If we want to minimize the probability of getting batches with 3 or more items, we have to substantially increase the number of batches. And we have to pay for that with CPU, network, queue, and database resources spent on empty batches (for example, ~90% of the batches are empty if 996 items are spread among 10,000 batches). And remember: it's just a probability, so there is no guarantee that those "heavy" batches do not occur once in a while.

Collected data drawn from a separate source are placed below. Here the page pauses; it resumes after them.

-- ==== Sys2Proof/Machine/Platform.lean ====
section
/-!
DEFINITION. Verification and restoration of the protected buses, the ends of their flash operations, and the opcodes of group
0x04 (R338, R342, R348 to R358).
-/

namespace Sys2Proof.Machine

/-! ### Manifests (R348, R349, Table 10.15) -/

/-- Length of a signature by SIG_ALG; 0 for an unknown one. -/
def sigLen (alg : Nat) : Nat := if alg = 1 then 7856 else if alg = 2 then 96 else 0

/-- One region entry is well formed (Table 10.14, R348). -/
def regionOk (e : Bytes) : Bool :=
  field e 0 4 % 4096 == 0 && field e 4 4 % 4096 == 0 && field e 4 4 != 0 && decide (field e 0 4 + field e 4 4 ≤ 2 ^ 32)
    && decide (byteAt e 8 ≤ 1) && (byteAt e 9 == 1 || byteAt e 9 == 2) && decide (byteAt e 10 ≤ 1) && allZero (slice 11 5 e)

/-- Two regions overlap on one chip select. -/
def regionsMeet (a b : Bytes) : Bool :=
  byteAt a 8 == byteAt b 8 && decide (field a 0 4 < field b 0 4 + field b 4 4) && decide (field b 0 4 < field a 0 4 + field a 4 4)

/-- Step 1 of Table 10.15. -/
def manifestFormat (b : Nat) (m : Bytes) : Bool :=
  let n := regionCount m
  let total := 128 + 64 * n + sigLen (byteAt m 0x0A)
  m.take 8 == ascii "JGPLATMF" && byteAt m 8 == 1 && byteAt m 9 == b && sigLen (byteAt m 0x0A) != 0 && decide (1 ≤ n ∧ n ≤ 32)
    && field m 0x10 4 == total && decide (total ≤ 16384) && m.length == total && allZero (slice 0x14 4 m)
    && (byteAt m 0x0A == 2 || allZero (slice 0x40 64 m))
    && (List.range n).all (fun r => regionOk (regionEntry m r))
    && (List.range n).all (fun r => (List.range r).all fun q => !regionsMeet (regionEntry m r) (regionEntry m q))

/-- Step 2 of Table 10.15: the key is accepted, the algorithm allowed, the signature good (R349). -/
def State.manifestSigned (s : State) (b : Nat) (m : Bytes) : Bool :=
  let alg := byteAt m 0x0A
  let body := m.take (m.length - sigLen alg)
  let sig := m.drop (m.length - sigLen alg)
  let key := slice 0x20 (if alg = 1 then 32 else 96) m
  let digest := sha384 key
  !allZero digest && (blocks 48 (s.cfg F_PLAT_KEYS b)).contains digest &&
    (if alg = 1 then slhVerify 0x131 key 0 [] body sig else bit (s.platPolicy b) 1 && ecdsaVerify 384 key (sha384 body) sig)

/-- Steps 1 to 3 of Table 10.15 on the manifest as read; a flash that does not answer is ST_FLASH_TIMEOUT. -/
def State.manifestStatus (s : State) (b : Nat) (m : Option Bytes) : Nat :=
  match m with
  | none => ST_FLASH_TIMEOUT
  | some m =>
    if ¬ manifestFormat b m then ST_MANIFEST_FORMAT
    else if ¬ s.manifestSigned b m then ST_MANIFEST_SIG
    else if manifestSvn m < KeyMap.get s.priv.svn 0 b then ST_SVN_ROLLBACK
    else ST_OK

/-! ### The course of a verification (R350, R357) -/

/-- The drain before RECOVER starts: admission stops at once, and at most 2 s remain (Table 2.8). -/
def State.startDrain (s : State) (buses : Nat) : State :=
  if s.recov.drain.isSome then { s with recov := { s.recov with wanted := s.recov.wanted ||| buses } }
  else { s with recov := { s.recov with drain := some (s.now + 2000000000), wanted := buses } }

/-- The bus may enter RECOVER: its golden set exists, and it has entered at most once since the cold GATE (R355, R356). -/
def State.mayRecover (s : State) (b : Nat) : Bool := s.goldenExists b && decide ((s.bus b).recovers < 2)

/-- A failing region asks for recovery at once (Table 10.14). -/
def State.wantsRecovery (s : State) (b : Nat) : Bool :=
  match (s.bus b).manifest with
  | some m => (s.bus b).manifestOk && (List.range (regionCount m)).any fun r => bit (s.bus b).failing r && bit (byteAt (regionEntry m r) 10) 0
  | none => false

/-- A verification of a bus ends (R350, R357, trigger 6): in a GATE the start goes on; after PLAT_VERIFY its result is announced, and a
region with RECOVER_NOW leads to RECOVER. -/
def State.endVerify (s : State) (b : Nat) : State :=
  let x := s.bus b
  let ok : Bool := x.failing == 0
  let plat := if ok then (if x.restored then 3 else 1) else 2
  let gate : Bool := x.verifying == 1
  let s := { s with cipher := { s.cipher with feeds := KeyMap.del s.cipher.feeds b } }
  let s := s.updBus b fun y => { y with
    verifying := 0, plat := plat, toCheck := []
    passed := if gate then ok else y.passed
    gateManifest := if gate then (if ok then y.manifest else none) else y.gateManifest }
  let s := (s.settleTiming b).trigger 6 (s.bus b).last (b + 256 * plat)
  if gate then (if s.rel.phase = .held then s.holdInGate else s.platformNext)
  else
    let s := s.notify 0 0x0400 (s.bus b).last (b + 256 * plat)
    if ¬ ok ∧ s.wantsRecovery b ∧ s.mayRecover b ∧ (s.ms.mode = .watch ∨ s.ms.mode = .serve ∨ s.ms.mode = .steward) then s.startDrain (2 ^ b)
    else s

/-- Every region of a bus fails (steps 1 to 3 of Table 10.15, R342). -/
def State.failBus (s : State) (b status : Nat) : State :=
  let n := match (s.bus b).manifest with
    | some m => if manifestFormat b m then regionCount m else 32
    | none => 32
  (s.updBus b fun x => { x with failing := 2 ^ n - 1, last := status }).endVerify b

/-- The next region goes to the digest engine with its length declared, or the verification ends (R288, R350). -/
def State.nextRegion (s : State) (b : Nat) : State :=
  match (s.bus b).toCheck, (s.bus b).manifest with
  | r :: _, some m =>
    let e := regionEntry m r
    let work := digestWork (byteAt e 9 != 1) (field e 4 4)
    { s with cipher := { s.cipher with feeds := KeyMap.put s.cipher.feeds b ⟨field e 4 4, 0, s.now, 0, work, work⟩ } }
  | _, _ => s.endVerify b

/-- A region has been judged. -/
def State.regionDone (s : State) (b status : Nat) : State :=
  match (s.bus b).toCheck with
  | [] => s
  | r :: rest =>
    (s.updBus b fun x => { x with
      toCheck := rest
      failing := if status = ST_OK then x.failing else x.failing + 2 ^ r
      last := if status = ST_OK then x.last else status }).nextRegion b

/-- What the device sends as a flash side comes up (R342): RESET_N rises, RESET ENABLE and RESET, in 1-1-1 and in octal DDR, READ SFDP, and for octal DDR
the commands that the flash's SFDP describes. -/
def State.startFlash (s : State) (b : Nat) (octal : Bool) (flashes : List (Nat × Option Bytes)) : State :=
  flashes.foldl (fun s f =>
    let s := ((s.sendReset b f.1).sendReset b f.1).emit (.flash b f.1 0x5A 0 [])
    match f.2 with
    | some image => if octal && Config.sfdpOctal image then s.emitAll ((Config.sfdpOctalEntry image).map fun c => .flash b f.1 c.1 c.2.1 c.2.2) else s
    | none => s) 
      (({ s with supply := { s.supply with flashReset := s.supply.flashReset ||| 2 ^ b } }).emit (.drive (.flashReset b) true))

/-- The flash side of a port ends its start (R342): it is up, or it stays down and a bus's verification fails. Port 2 is the private one.
`octal`: the flash answers in octal DDR mode. -/
def execFlashSideUp (bus : Nat) (sfdp0 sfdp1 : Option Bytes) (octal : Bool) (s : State) : Host.Outcome State Fault Refusal :=
  runOn s fun s =>
    let timing := if bus = 2 then s.priv.timing else (s.bus bus).timing
    let described := [sfdp0, sfdp1].filterMap id
    let up : Bool := byteAt timing 0 != 2 || (octal && !described.isEmpty && described.all Config.sfdpOctal)
    if s.ms.mode ≠ .gate ∨ 2 < bus then s
    else if bus = 2 then
      if s.priv.ready then s
      else
        let s := s.startFlash 2 (byteAt timing 0 == 2) [(0, sfdp0)]
        { s with priv := { s.priv with ready := up, density := (sfdp0.map sfdpDensity).getD 0 } }
    else if (s.bus bus).flashUp ∨ s.boot.step ≠ 8 then s
    else
      let images := [(0, sfdp0), (1, sfdp1)].filterMap fun p => p.2.map fun b => (p.1, b)
      let s := (s.startFlash bus (byteAt timing 0 == 2) [(0, sfdp0), (1, sfdp1)]).updBus bus fun x => { x with
        flashUp := up
        sfdp := images.map fun p => (p.1, fit 512 p.2)
        density := images.map fun p => (p.1, sfdpDensity p.2) }
      if ¬ up then (if (s.bus bus).verifying = 1 then s.failBus bus ST_FLASH_TIMEOUT else s)
      else if (s.bus bus).verifying = 1 ∧ ¬ bit (s.platPolicy bus) 0 then (s.passUnverified bus).platformNext
      else s

/-- A hash tile has passed its own test, so that it takes verification work (R51). -/
def State.hashReady (s : State) : Bool := (List.range 8).any fun i => KeyMap.find s.boot.units (16 + i) == some .inService

/-- Facet has read a bus's manifest, once no operation of the host runs on it (R359), and judges it (R350). -/
def execManifestCheckComplete (bus : Nat) (manifest : Option Bytes) (s : State) : Host.Outcome State Fault Refusal :=
  runOn s fun s =>
    let x := s.bus bus
    if 2 ≤ bus ∨ x.verifying = 0 ∨ ¬ bit (s.platPolicy bus) 0 ∨ ¬ x.flashUp ∨ ¬ x.ops.isEmpty ∨ ¬ x.toCheck.isEmpty ∨ ¬ s.hashReady then s
    else
      let st := s.manifestStatus bus manifest
      let s := s.updBus bus fun y => { y with manifest := manifest, manifestOk := st == ST_OK || st == ST_SVN_ROLLBACK, failing := 0, last := ST_OK }
      if st ≠ ST_OK then s.failBus bus st
      else (s.updBus bus fun y => { y with toCheck := List.range ((manifest.map regionCount).getD 0) }).nextRegion bus
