/-- KEY_REWRAP (R214, R222, Table 6.5): to the staged parent, or under the channel's DOMAIN slot. -/
def State.runRewrap (s : State) (y : Item) (x : ExecIn) : ExecOut :=
  let k := x.key 0
  let target := byteAt x.params 0
  let c := x.chan
  let sealWith (material seed : Bytes) (slot gen : Nat) : ExecOut :=
    .ok (sealBlob (wrapKey material seed c slot gen) (blobHeader k.kind c slot k.alg k.bits gen (k.ownGen + 1) s.freshTime k.kcv) k.attrs k.material)
  let refuse : List (Bool × Nat) :=
    [ (target == 1 || target == 2, ST_BAD_VALUE), (k.totalLen == dAux x.desc, ST_BAD_LENGTH),
      (k.ownGen != 0xFFFFFFFF, ST_GEN_EXHAUSTED), (target != 1 || y.staged.isSome, ST_BAD_VALUE),
      (bit k.masters M_HOSTDMA, ST_KEY_EXPORT), (target != 2 || k.exportAttr == 1, ST_KEY_EXPORT) ]
  match firstFail refuse with
  | some st => .fail st
  | none =>
    if target = 2 then
      let d := s.slot c 3
      if d.state ≠ 1 then .fail ST_VAULT_EMPTY else sealWith d.material s.seedMaterial 3 d.gen
    else match y.staged with
      | some (false, t) => sealWith t.material s.seedMaterial k.slot t.gen
      | some (true, t) => if s.active c k.slot then sealWith (s.slot c k.slot).material t.material k.slot 1 else .fail ST_VAULT_EMPTY
      | none => .fail ST_BAD_VALUE

/-- KEY_CHECK: the KCV (R194, Table 6.10). -/
def runKeyCheck (x : ExecIn) : ExecOut := .ok (fit 8 (x.key 0).kcv)

/-- Value of a hexadecimal ASCII digit. -/
def hexDigit (b : Byte) : Nat :=
  let v := b.toNat
  if 48 ≤ v ∧ v ≤ 57 then v - 48 else if 65 ≤ v ∧ v ≤ 70 then v - 55 else if 97 ≤ v ∧ v ≤ 102 then v - 87 else 16

/-- The bytes that ASCII hexadecimal digits spell; none for a character that is no digit. -/
def hexBytes (b : Bytes) : Option Bytes := if b.all fun x => decide (hexDigit x < 16) then some (packNibbles (b.map hexDigit)) else none

/-- The number that ASCII decimal digits spell. -/
def decimal (b : Bytes) : Nat := b.foldl (fun acc x => 10 * acc + hexDigit x) 0

/-- The ASCII of a number in hexadecimal, upper case, `n` digits. -/
def hexAscii (n v : Nat) : Bytes :=
  (nibbles (beBytes ((n + 1) / 2) v)).drop (n % 2) |>.map fun d => BitVec.ofNat 8 (if d < 10 then 48 + d else 55 + d)

/-- The ASCII of a byte string in hexadecimal. -/
def hexOf (b : Bytes) : Bytes := (nibbles b).map fun d => BitVec.ofNat 8 (if d < 10 then 48 + d else 55 + d)

/-- A number in hexadecimal digits, most significant first. -/
def hexNumber (b : Bytes) : Nat := b.foldl (fun a x => 16 * a + hexDigit x) 0

/-- Length of an optional block and of its own header: two digits, or, where they are 00, the extended form: two digits that count the bytes of a length
field of twice as many digits (X9.143; log 1). -/
def blockLength (b : Bytes) : Nat × Nat :=
  let short := hexNumber (slice 2 2 b)
  if short ≠ 0 then (short, 4) else let m := 2 * hexNumber (slice 4 2 b); (hexNumber (slice 6 m b), 6 + m)

/-- The optional blocks of a key block from offset 16 on: two-character names with their data (X9.143; log 1). -/
def optionalBlocks : Nat → Bytes → List (Bytes × Bytes)
  | 0, _ => []
  | n + 1, b =>
    let l := blockLength b
    (b.take 2, (b.take l.1).drop l.2) :: optionalBlocks n (b.drop (max l.1 l.2))

/-- Data of the optional block with a name. -/
def optionalBlock (bs : List (Bytes × Bytes)) (name : String) : Option Bytes := (bs.find? fun p => p.1 == ascii name).map (·.2)
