-- ==== Sys2Proof/Machine/Roots.lean ====
section
/-!
DEFINITION. The key opcodes of group 0x03 (Table 6.6) and what their acts do to the vault (R185 to R197, R210, R219, R220, R554).
The acts' functions answer a status and the state; a status of class 0x00 means that the act took effect.
-/

namespace Sys2Proof.Machine

/-! ### Slots and the generation record -/

/-- STORAGE or SYSTEM_STORAGE slot (Table 6.3). -/
def storageSlot (c i : Nat) : Bool := if c = 0 then i == 1 else i == 0
/-- LEGACY slot. -/
def legacySlot (c i : Nat) : Bool := c != 0 && (i == 1 || i == 2)
/-- KIND of a slot (Table 6.4). -/
def slotKind (c i : Nat) : Nat :=
  if i = 3 then 4 else if c = 0 then (if i = 0 then 1 else if i = 1 then 2 else 5) else if i = 0 then 2 else 3
/-- ALG suits the slot's kind (Table 6.3, R193). The vault seed has no ALG of Table 6.13: 0 (log 42). -/
def slotAlgOk (c i alg : Nat) : Bool :=
  if c = 0 ∧ i = 0 then alg == 0 else if legacySlot c i then alg == 0x11 || alg == 0x12 else alg == 3
/-- Length of a slot's key. -/
def slotBytes (alg : Nat) : Nat := if alg = 0 then 32 else keyBytes alg
/-- KCV of a slot's key (R194). -/
def slotKcv (alg : Nat) (k : Bytes) : Bytes := if alg = 0 then seedKcv k else kcvOf alg k

/-- Where the generation record keeps a slot's value: for a storage slot, under the vault seed's current GEN (R190). -/
def State.recordKey (s : State) (c i : Nat) : Nat :=
  4 * c + i + (if storageSlot c i then 1024 * (1 + (s.slot 0 0).gen) else 0)
/-- Recorded GEN of a slot. -/
def State.recorded (s : State) (c i : Nat) : Nat := KeyMap.get s.keys.record 0 (s.recordKey c i)
/-- The record raised, never lowered; a new record entry is appended (R190, R352). -/
def State.raiseRecord (s : State) (c i v : Nat) : State :=
  if v ≤ s.recorded c i then s
  else ({ s with keys := { s.keys with record := KeyMap.put s.keys.record (s.recordKey c i) v } }).appendGen (s.recordKey c i) v

/-- Status of an act that leaves a slot at a GEN (R191). -/
def genStatus (g : Nat) : Nat := if 0xFFFFFF00 ≤ g then ST_GEN_WARN else ST_OK

/-- A slot is written by an act: its record, the sealed copy of LINK, the gates (R188, R190, R390). -/
def State.writeSlot (s : State) (c i : Nat) (v : Slot) : State :=
  let s := (s.setSlot c i v).raiseRecord c i v.gen
  let s := if c = 0 ∧ i = 2 then
      { s with pair := { s.pair with
          linkCopy := if v.state = 1 then some (v.material, v.gen, v.kcv) else none
          linkSeal := if v.state = 1 then s.sealOf (linkBytes v.material v.gen v.kcv) else [] } }
    else s
  s.vaultGates

/-- ROOT_CHANGED to every session of the slot's realm (R197). -/
def State.rootChanged (s : State) (c i : Nat) : State := s.notify c 0x0200 0 (4 * c + i)

/-- Active storage slots, as channel and slot. -/
def State.storages (s : State) : List (Nat × Nat) :=
  ((0, 1) :: tenants.map fun c => (c, 0)).filter fun p => s.active p.1 p.2

/-! ### Checks of a root act (R192, R196, R370, R389; made at the request and again when the act is carried out: log 44) -/

/-- Some key is staged, or the vault seed is, so that a channel may not stage (R196). -/
def State.stagingBlocked (s : State) (c i : Nat) : Bool :=
  (KeyMap.find s.keys.staged c).isSome || ((KeyMap.find s.keys.staged 0).map fun x => x.slot == 0).getD false
    || (c == 0 && i == 0 && !s.keys.staged.isEmpty)

/-- What refuses a root act on a slot; ST_OK where nothing does. -/
def State.rootCheck (s : State) (op c i : Nat) : Nat :=
  let staged := KeyMap.find s.keys.staged c
  let v := s.slot c i
  if i = 3 ∧ s.ident.domain.isSome ∧ op ≠ 0x0314 then ST_CHANNEL_POLICY
  else if c = 0 ∧ i = 2 ∧ s.pair.mode ≠ .unpaired ∧ op ≠ 0x0314 then ST_CHANNEL_POLICY
  else if op = 0x0312 then (if s.stagingBlocked c i then ST_KEY_STAGED else ST_OK)
  else if op = 0x0313 then
    if staged.map (·.slot) ≠ some i then ST_BAD_VALUE
    else if v.gen = 0xFFFFFFFF ∧ ¬ legacySlot c i then ST_GEN_EXHAUSTED else ST_OK
  else if op = 0x0314 then (if staged.map (·.slot) ≠ some i then ST_BAD_VALUE else ST_OK)
  else if staged.isSome then ST_KEY_STAGED
  else if op = 0x0316 then ST_OK
  else if c = 0 ∧ i = 0 then
    if ¬ s.keys.staged.isEmpty then ST_KEY_STAGED
    else if v.state ≠ 1 then ST_VAULT_EMPTY
    else if s.storages.any fun p => (s.slot p.1 p.2).gen == 0xFFFFFFFF then ST_GEN_EXHAUSTED
    else ST_OK
  else if v.state = 1 then (if v.gen = 0xFFFFFFFF ∧ ¬ legacySlot c i then ST_GEN_EXHAUSTED else ST_OK)
  else if s.recorded c i = 0xFFFFFFFF then ST_GEN_EXHAUSTED
  else ST_OK
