-- ==== Sys2Proof/Machine/PairSync.lean ====
section
/-!
DEFINITION. What resynchronisation copies, the way into PAIRED, the fence and the takeover (R395, R400, R401, R405 to R414, R416;
Tables 12.7, 12.11).
-/

namespace Sys2Proof.Machine

/-! ### Checkpoints (R397, R409, Table 12.4) -/

/-- Bytes of one channel's checkpoint (log 38). -/
def State.checkpointBytes (s : State) (c : Nat) : Bytes :=
  let q := (s.chan c).cq
  u8 c ++ ((List.range 4).flatMap fun r => u16 (s.confirmedHead c r) ++ u16 (s.sq c r).tail) ++ u16 q.writeIdx ++ u8 (flag q.phase) ++ u16 q.head

/-- Bytes of one channel's checkpoint. -/
abbrev checkpointLen : Nat := 22

/-- A checkpoint from its bytes. -/
def checkpointOf (b : Bytes) : Checkpoint :=
  ⟨(List.range 4).map fun r => (r, field b (1 + 4 * r) 2), (List.range 4).map fun r => (r, field b (3 + 4 * r) 2),
    field b 17 2, byteAt b 19 == 1, field b 20 2⟩

/-- Bound channels that this member serves, an old home's until the new home takes them (R412). -/
def State.servedChannels (s : State) : List Nat := s.bound.filter s.holds

/-- The head of a ring as a checkpoint brings it: one from before an acknowledgement does not fall behind admissions that the ledger holds as
confirmed (R397, R409, R410). -/
def State.mirroredHead (s : State) (c r size h : Nat) : Nat :=
  let head := (s.sq c r).head
  if s.pair.ledger.any fun e => e.chan == c && e.ring == r && decide (ringDist size h e.slot < ringDist size h head) then head else h

/-- A channel's checkpoint arrives: a tail that a doorbell recorded here beyond the mirrored one is kept, and so is a head confirmed beyond it
(R395, R397, R411). -/
def State.takeCheckpoint (s : State) (b : Bytes) : State :=
  let c := byteAt b 0
  let k := checkpointOf b
  let s := s.updPair fun p => { p with checkpoints := KeyMap.put p.checkpoints c k }
  if s.holds c then s
  else
    let s := (List.range (s.chan c).binding.rings).foldl (fun s r => s.updSq c r fun q =>
      let size := 2 ^ q.sizeLog2
      let h := s.mirroredHead c r size (KeyMap.get k.heads 0 r)
      let t := KeyMap.get k.tails 0 r
      let ahead : Bool := decide (ringDist size q.head h ≤ ringDist size q.head q.tail) && decide (ringDist size h t < ringDist size h q.tail)
      { q with head := h, tail := if ahead then q.tail else t }) s
    s.updCq c fun q => { q with writeIdx := k.writeIdx, phase := k.phase, head := k.head }

/-! ### Resynchronisation (Table 12.7, R413) -/

/-- The membership of a domain as a record of resynchronisation. -/
def domainRecord (d : Domain) : Bytes := u32 d.used ++ u32 d.roster.length ++ d.roster ++ d.statement

/-- The records that the source sends, each with its kind: 0 PAIR_FAILBACK, 1 configuration field, 2 vault slot, 3 staged key, 4 generation
record, 5 SVN record, 6 domain state, 7 staged roll, 8 checkpoint, 9 the end with MSEQ, 10 a cold GATE since the last PAIRED state (Table 12.7; log 38). -/
def State.syncRecords (s : State) : List Bytes :=
  (s.orfer.cfg.filter fun e => !pairSetting (keyField e.1)).map (fun e => u8 1 ++ u32 (keyField e.1) ++ u16 (keyInst e.1) ++ e.2)
    ++ s.keys.vault.map (fun e =>
        let v := s.slot (e.1 / 4) (e.1 % 4)
        u8 2 ++ u16 e.1 ++ u8 v.state ++ u8 v.kind ++ u16 v.alg ++ u32 v.gen ++ fit 8 v.kcv ++ v.material)
    ++ s.keys.staged.map (fun e => u8 3 ++ (Mirrored.stage e.1 e.2).bytes)
    ++ (match s.ident.domain with
        | some d => if s.ident.sealFailed then [] else [u8 6 ++ domainRecord d]
        | none => [])
    ++ (match s.ident.roll with
        | some r => [u8 7 ++ partsBytes [] r.roster r.statement]
        | none => [])
    ++ s.servedChannels.map (fun c => u8 8 ++ s.checkpointBytes c)
    ++ [u8 9 ++ u64 s.pair.mseq]
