-- ==== Sys2Proof/Safety.lean ====
section
/-!
DEFINITION. What claims call safe: the canonical form of sparse tables, the secrets that a zeroised device no longer holds, and the service that
the gates allow.
-/

namespace Sys2Proof.Safety

open Sys2Proof.Machine

/-- A table of words is in canonical form: numbers strictly rising, and no word listed that equals what an unlisted one reads as. -/
def wordsCanonical (m : KeyMap Nat) : Prop := KeyMap.wf m = true ∧ (∀ p ∈ m, p.2 ≠ 0)

/-- The OTP array is in canonical form at both margins, and each bit that reads 1 at high margin reads 1 at low margin (R448, R452). -/
def otpCanonical (s : State) : Prop :=
  wordsCanonical s.otp.low ∧ wordsCanonical s.otp.high ∧ ∀ w b, bit (s.otpHigh w) b = true → bit (s.otpLow w) b = true

/-- Every bit that reads 1 at low margin in one state reads 1 in another: OTP bits never return to 0 (R448). -/
def otpKept (s t : State) : Prop := ∀ w b, bit (s.otpLow w) b = true → bit (t.otpLow w) b = true

/-- Nothing is left in the stores that the hardware zeroise line clears (R221): the vault, the key cache with its staging area, the hold buffers,
the context store and the operand memory. -/
def zeroised (s : State) : Prop :=
  s.keys.vault = [] ∧ s.keys.staged = [] ∧ s.keys.cache = [] ∧ s.cipher.pageData = [] ∧ s.cipher.store = [] ∧ s.operand.mem = []

/-- Transaction service is open only with every service gate 0 (R35, R39). -/
def serviceClosed (s : State) : Prop := s.serving = false

end Sys2Proof.Safety
end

For example, the CPU usage pattern doesn't change much even when the number of batches is 10,000, and we get these frequencies:

  • batches with 0 items: 9052 occurrences
  • batches with 1 item: 901 occurrences
  • batches with 2 items: 46 occurrences
  • batches with 3 items: 3 occurrences

The 2_account_txns_outer 10,000-batch execution timeline answers the question of why CPU usage on this step is still around 40% (open this link in a separate tab and zoom in to the maximum): for 90% of the batches, a daemon worker thread just queries Cassandra for the account info, waits for the result, finds nothing, and declares the batch processed. Perhaps, if the network+database latency were lower, daemon worker threads would be busier.

Bonus chapter: Poisson distribution

The challenge we are facing here is very well-known among hash table implementers: when a bucket in a hash table receives too many items (the word collisions is used), the implementation should resolve them without allowing hash table performance to degrade to O(n). Hash table developers know: when the number of items and buckets is large, the frequency of items in buckets follows a Poisson distribution. This helps them choose proper parameters for their implementations.

We can forget about the Python program above and estimate the number of items in a bucket using this graph for 100 (green), 1000 (red) and 10000 (blue) buckets (same color scheme as Python program output above). This graph engine doesn't allow greeks, so a, b and c were used instead of Poisson distribution λ:

From the graph: a larger number of buckets (smaller λ in Poisson distribution) leads to more empty buckets and fewer buckets with item count > 1. Otherwise, setups with a smaller number of buckets get us very few empty buckets, but a lot of "heavy" buckets. Both empty and "heavy" buckets are bad if we want to get 100% CPU usage. Pick your poison.

One of the most critical statistics for hash tables is the "load factor": the number of entries occupied in the hash table divided by is the number of buckets. In our case, it's 996/1000=0.996. And this is the λ in Poisson distribution formula. Acceptable figures of hash table load factor range around 0.6 to 0.75 (a lot of empty buckets and a suppressed "tail" of the Poisson distribution curve). To keep load factor within this range, hash table implementation may use re-hashing techniques that change the number of buckets.

Can we do something like that in Capillaries? For example, we could create buckets (batches) of different sizes to spread items evenly across buckets. But that would require an extra pre-run against all items in the Cassandra table, and it probably has to be an atomic operation, therefore not scalable. Another potential soulution would be using some low-latency techniques (like Redis counters) for marking empty batches: 1_read_accounts step marks empty batches, and 2_account_txns_outer declares them complete without the costly Cassandra roundrip. A potential Capillaries improvement to think about.